Just before Melinda let the students go for the day, she smiled at them and said, “I have learned a lot today. I learned that some of you like to fish, to swim in the lake, to play ball, and even to ride a horse. I also learned that some of you don’t like to milk cows, to sweep floors, and do dishes. I learned that some of you have brothers and sisters and some don’t. Now would you like to know something about me?”

The students nodded enthusiastically.

“All right, then.” Melinda began walking up and down the aisles as she spoke, looking at each student as she passed. “I like doing dishes and cleaning the house but I dislike cooking. My favorite subject in school is music. I love to sing and I’ll teach you a song every day. Just before we leave today, I want to teach you a song called ‘Clementine.’ Do any of you know this song?”

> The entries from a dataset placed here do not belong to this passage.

-- ==== Sys2Proof/Machine/Registers.lean ====
section
/-! DEFINITION. The registers of a function page by their offsets (R12, R51, R258, R340, R359, R451). -/

namespace Sys2Proof.Machine

/-! ## Which register stands at an offset -/

/-- A register of a function page. -/
inductive PageReg where
  /-- Register `k` (0 BASE_LO, 1 BASE_HI, 2 CTRL, 3 PROD, 4 CONS, 5 STATUS) of ring 0-7 (R258, R340, R359). -/
  | ring (q k : Nat)
  | ciphCtrl
  | keyData (i : Nat)
  | keyCmd
  | keyStatus
  | ctxAbort
  | chkCtrl
  | chkMisstat
  | chkCtxCtrl (n : Nat)
  | chkValue (n : Nat) (high : Bool)
  | mbxCtrl
  | mbxStatus
  | mbxReqLen
  /-- Word of the request buffer, by its byte offset. -/
  | mbxRequest (i : Nat)
  | evtCtrl
  | evtStatus
  | evtPop
  /-- A register whose every field is RO. -/
  | readOnly
deriving DecidableEq, Repr

/-- The registers of `n` rings from `base`. -/
def ringReg (base first n offset : Nat) : Option PageReg :=
  let q := (offset - base) / 0x40
  let k := (offset - base) % 0x40 / 4
  if base ≤ offset ∧ q < n ∧ k < 6 then some (.ring (first + q) k) else none

/-- The registers of the check contexts (R359). -/
def checkReg (offset : Nat) : Option PageReg :=
  let n := (offset - 0x6200) / 0x10
  let k := (offset - 0x6200) % 0x10 / 4
  if 0x6200 ≤ offset ∧ n < 4 then
    some (if k = 0 then .chkCtxCtrl n else if k = 1 then .chkValue n false else if k = 2 then .chkValue n true else .readOnly)
  else none

/-- Registers at single offsets. -/
def fixedRegs : List (Nat × PageReg) :=
  [(0x4000, .readOnly), (0x4004, .ciphCtrl), (0x4130, .keyCmd), (0x4134, .keyStatus), (0x4200, .readOnly), (0x4204, .ctxAbort),
   (0x6000, .readOnly), (0x6004, .chkCtrl), (0x6008, .chkMisstat), (0x8000, .mbxCtrl), (0x8004, .mbxStatus), (0x8008, .mbxReqLen),
   (0x800C, .readOnly), (0xF000, .evtCtrl), (0xF004, .evtStatus), (0xF008, .evtPop), (0xF00C, .readOnly)]

/-- The register at an offset of the page, where a field map of the spec lists one. -/
def pageReg (offset : Nat) : Option PageReg :=
  if offset % 4 ≠ 0 then none
  else match (fixedRegs.find? fun e => e.1 == offset) with
  | some e => some e.2
  | none =>
    if 0x4100 ≤ offset ∧ offset < 0x4130 then some (.keyData ((offset - 0x4100) / 4))
    else if 0x8100 ≤ offset ∧ offset < 0x8700 then some (.mbxRequest (offset - 0x8100))
    else if 0x8800 ≤ offset ∧ offset < 0x8E00 then some .readOnly
    else if 0xF100 ≤ offset ∧ offset < 0xF120 then some .readOnly
    else ((ringReg 0x1000 0 4 offset).or (ringReg 0x4040 4 2 offset)).or ((ringReg 0x6040 6 2 offset).or (checkReg offset))

/-! ## Reads -/

/-- A ring register as read (R258, R259). -/
def HostRing.readReg (g : HostRing) (k : Nat) : Nat :=
  if k = 0 then g.base % 2 ^ 32
  else if k = 1 then g.base / 2 ^ 32 % 2 ^ 32
  else if k = 2 then ofBool g.enable * 2 ^ 31 + g.log2 % 16 * 2 ^ 16 + g.vector % 256 * 2 ^ 8 + ofBool g.irqEn
  else if k = 3 then g.prod % 2 ^ 16
  else if k = 4 then g.cons % 2 ^ 16 else ofBool g.badDesc * 2 ^ 31 + ofBool g.stalled * 2 ^ 30

/-- A register whose every field is RO as read (R340, R359, R51, R451). -/
def State.readFixed (s : State) (f offset : Nat) : Nat :=
  let x := s.page f
  if offset = 0x4000 then
    f % 256 * 2 ^ 24 + (s.units (s.val 0x4000 1)).length * 2 ^ 16 + 4 * 2 ^ 8 + s.val 0x4000 1 % 4
  else if offset = 0x4200 then
    (List.range 4).foldl (fun a n =>
      let c := Table.get {} x.ctxs n
      a + ofBool c.opened * 2 ^ (2 * n) + ofBool c.running * 2 ^ (2 * n + 1)) 0
  else if offset = 0x6000 then f % 256 * 2 ^ 24 + popCount 32 s.checkUnits * 2 ^ 16 + 4 * 2 ^ 8
  else if 0x6200 ≤ offset ∧ offset < 0x6240 then (x.check ((offset - 0x6200) / 0x10)).bytes % 2 ^ 32
  else if offset = 0x800C then x.rspLen % 2 ^ 11
  else if 0x8800 ≤ offset ∧ offset < 0x8E00 then ofLE (slice x.rspBuf (offset - 0x8800) 4)
  else if offset = 0xF00C then x.evtLost % 2 ^ 32
  else if 0xF100 ≤ offset ∧ offset < 0xF120 then
    (match x.evtFifo.head? with
      | some r => beAt (logBytes r) (offset - 0xF100) 4
      | none => 0)
  else 0

/-- What a read of a page register returns (R12): RO and W1C fields as they stand, RW fields as last written or reset, WO and RSV fields zero. The
command table has no read of a page register: this is the view that a host has of its page. -/
def State.readReg (s : State) (f offset : Nat) (r : PageReg) : Nat :=
  let x := s.page f
  match r with
  | .ring q k => (x.ring q).readReg k
  | .ciphCtrl => ofBool x.ciphEnable * 2 ^ 31 + ofBool x.onFail * 2 ^ 8
  | .keyData _ => 0
  | .keyCmd => 0
  | .keyStatus => ofBool x.keyBusy * 2 ^ 31 + ofBool x.keyDone * 2 ^ 30 + ofBool x.keyOverlap * 2 ^ 29 + x.keyResult % 2 ^ 16
  | .ctxAbort => 0
  | .chkCtrl => ofBool x.chkEnable * 2 ^ 31 + ofBool x.misIrqEn * 2 ^ 16 + x.misVector % 256 * 2 ^ 8
  | .chkMisstat => ofBool x.mismatch * 2 ^ 31 + x.misCount % 2 ^ 16
  | .chkCtxCtrl n =>
    let c := x.check n
    ofBool c.opened * 2 ^ 31 + ofBool c.running * 2 ^ 30 + ofBool c.ignored * 2 ^ 29 + c.poly % 8
  | .chkValue n high => if high then (x.check n).value / 2 ^ 32 % 2 ^ 32 else (x.check n).value % 2 ^ 32
  | .mbxCtrl => x.vector % 256 * 2 ^ 8 + ofBool x.irqEn
  | .mbxStatus => ofBool x.busy * 2 ^ 31 + ofBool x.done * 2 ^ 30 + ofBool x.overlap * 2 ^ 29
  | .mbxReqLen => x.reqLen % 2 ^ 11
  | .mbxRequest i => ofLE (Table.getBytes x.reqBuf i 4)
  | .evtCtrl => ofBool x.evtEnable * 2 ^ 31 + x.minSev % 8 * 2 ^ 16 + x.evtVector % 256 * 2 ^ 8 + ofBool x.evtIrqEn
  | .evtStatus => ofBool (x.evtFifo != []) * 2 ^ 31 + ofBool x.evtOverflow * 2 ^ 30 + x.evtFifo.length % 32
  | .evtPop => 0
  | .readOnly => s.readFixed f offset

/-- The register page of a function as its host reads it at an offset; none where no field map lists a register. -/
def State.pageRead (s : State) (f offset : Nat) : Option Nat := (pageReg offset).map fun r => s.readReg f offset r

/-! ## Writes -/

/-- A descriptor of TXQ that no command brings: what host memory holds there is free (log 6). -/
def freeTxDesc (n : Nat) : TxDesc :=
  let len := Config.freeValue n % 65536
  { buf := Config.freeValue (n + 1) % 2 ^ 64, len := len, cls := Config.freeValue (n + 2) % 4, reserved := Config.freeValue (n + 3) % 2 ^ 46,
    dst := Config.freeValue (n + 4) % 2 ^ 32, ports := Config.freeValue (n + 5) % 2 ^ 64, tag := Config.freeValue (n + 6) % 2 ^ 32,
    packet := (List.range len).map fun i => BitVec.ofNat 8 (Config.hostByte (n + 7) i) }

/-- The index that the host writes: PROD of a ring the module reads, CONS of one it writes (R258); the other index is RO. A producer
index of TXQ or RXF that comes without its descriptors finds free ones. -/
def State.indexWrite (s : State) (f q : Nat) (prod : Bool) (idx : Nat) : State :=
  let g := (s.page f).ring q
  if prod = (q % 2 == 1) then s
  else if prod = false then s.consumerWrite f q idx
  else
    let n := g.newEntries idx
    if q = 0 then
      ({ s with free := s.free + 8 * n }).txDoorbell f idx ((List.range n).map fun i => freeTxDesc (s.free + 8 * i))
    else if q = 2 then
      ({ s with free := s.free + 2 * n }).rxDoorbell f idx
        ((List.range n).map fun i => ⟨Config.freeValue (s.free + 2 * i) % 2 ^ 64, Config.freeValue (s.free + 2 * i + 1) % 2 ^ 32⟩)
    else s.setPage f ((s.page f).setRing q { g with prod := idx % g.size })

/-- A word written to a ring register (R258, R259): BASE and LOG2SIZE are ignored while ENABLE is 1. -/
def State.ringRegWrite (s : State) (f q k : Nat) (w : Nat) : State :=
  let g := (s.page f).ring q
  if k = 0 then
    if g.enable then s else s.setPage f ((s.page f).setRing q { g with base := g.base / 2 ^ 32 * 2 ^ 32 + w / 64 * 64 })
  else if k = 1 then
    if g.enable then s else s.setPage f ((s.page f).setRing q { g with base := w * 2 ^ 32 + g.base % 2 ^ 32 })
  else if k = 2 then
    let u := s.setPage f ((s.page f).setRing q { g with
      enable := bit w 31, log2 := if g.enable then g.log2 else bits w 19 16, vector := bits w 15 8, irqEn := bit w 0 })
    if q = 0 ∨ q = 1 then u.resumeTx f
    else if q = 2 ∨ q = 3 then u.drainRx f (u.page f).rxWait else u
  else if k = 3 then s.indexWrite f q true (bits w 15 0)
  else if k = 4 then s.indexWrite f q false (bits w 15 0)
  else if bit w 31 then s.setPage f ((s.page f).setRing q { g with badDesc := false }) else s

/-- A word written to a register, under the access codes of its fields (R12). -/
def State.writeReg (s : State) (f : Nat) (r : PageReg) (w : Word32) : State :=
  let x := s.page f
  let v := w.toNat
  match r with
  | .ring q k => s.ringRegWrite f q k v
  | .ciphCtrl => s.setPage f { x with ciphEnable := bit v 31 && s.roleOf f != 0, onFail := bit v 8 }
  | .keyData i => s.setPage f { x with keyData := Table.putBytes x.keyData (4 * i) (toBE 4 v) }
  | .keyCmd => s.keyCommand f v
  | .keyStatus => s.setPage f { x with keyDone := x.keyDone && !bit v 30, keyOverlap := x.keyOverlap && !bit v 29 }
  | .ctxAbort => s.abortCtxs f w
  | .chkCtrl => s.setPage f { x with chkEnable := bit v 31 && s.roleOf f != 0, misIrqEn := bit v 16, misVector := bits v 15 8 }
  | .chkMisstat => s.setPage f { x with mismatch := x.mismatch && !bit v 31 }
  | .chkCtxCtrl n => s.checkCtrlWrite f n w
  | .chkValue n high => s.checkValueWrite f n high w
  | .mbxCtrl => s.mailboxWrite f w
  | .mbxStatus => s.setPage f { x with done := x.done && !bit v 30, overlap := x.overlap && !bit v 29 }
  | .mbxReqLen => s.setPage f { x with reqLen := bits v 10 0 }
  | .mbxRequest i => s.setPage f { x with reqBuf := Table.putBytes x.reqBuf i (toLE 4 v) }
  | .evtCtrl => s.setPage f { x with evtEnable := bit v 31, minSev := bits v 18 16, evtVector := bits v 15 8, evtIrqEn := bit v 0 }
  | .evtStatus => if bit v 30 then s.setPage f x.clearOverflow else s
  | .evtPop => if bit v 0 then s.setPage f { x with evtFifo := x.evtFifo.drop 1 } else s
  | .readOnly => s

/-- REGISTER_WRITE (R12): a host writes the register at an offset of its page; an offset that no field map lists stops. -/
def execRegisterWrite (t f offset : Nat) (w : Word32) (s : State) : Res :=
  match pageReg offset with
  | some r => s.run t fun s => if s.open f then s.writeReg f r w else s
  | none => .fault (.noRegister offset)

end Sys2Proof.Machine
end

Some shook their heads and others nodded.

Melinda walked to the front of the room and taught the class one verse at a time. As they sang, Jenny listened carefully and watched her teacher but did not participate and sing with the class. After going through the song a couple times, Jenny’s confidence rose and she began to sing. In no time at all, Jenny’s voice rang out with joy and excitement. She was not on key most of the time, but that did not matter to Melinda. She had broken the barrier between them. With joy swelling in her heart, she listened as the class sang out:

Oh my darlin’, Oh my darlin’, Oh my darlin’ Clementine. You are gone and lost forever, Oh my darlin’ Clementine.

Author’s Notes:

Jenny’s experience with her former teacher when she was placed behind the bookshelves and the “saying” that her new teacher wrote on the board were taken from an actual experience. In reality, the teacher’s daughter had written home, telling her mother of an inspirational talk she had heard by a church leader. He had said, “I love you even if you spit on me every day. I would love you more because you need it more” (Anonymous). The teacher, in turn, wrote the “saying” on the blackboard, hoping to inspire love and understanding among her students. It worked! The children giggled at the statement, but learned what she was trying to teach them. This experience stayed with me so powerfully that I included it in my novel.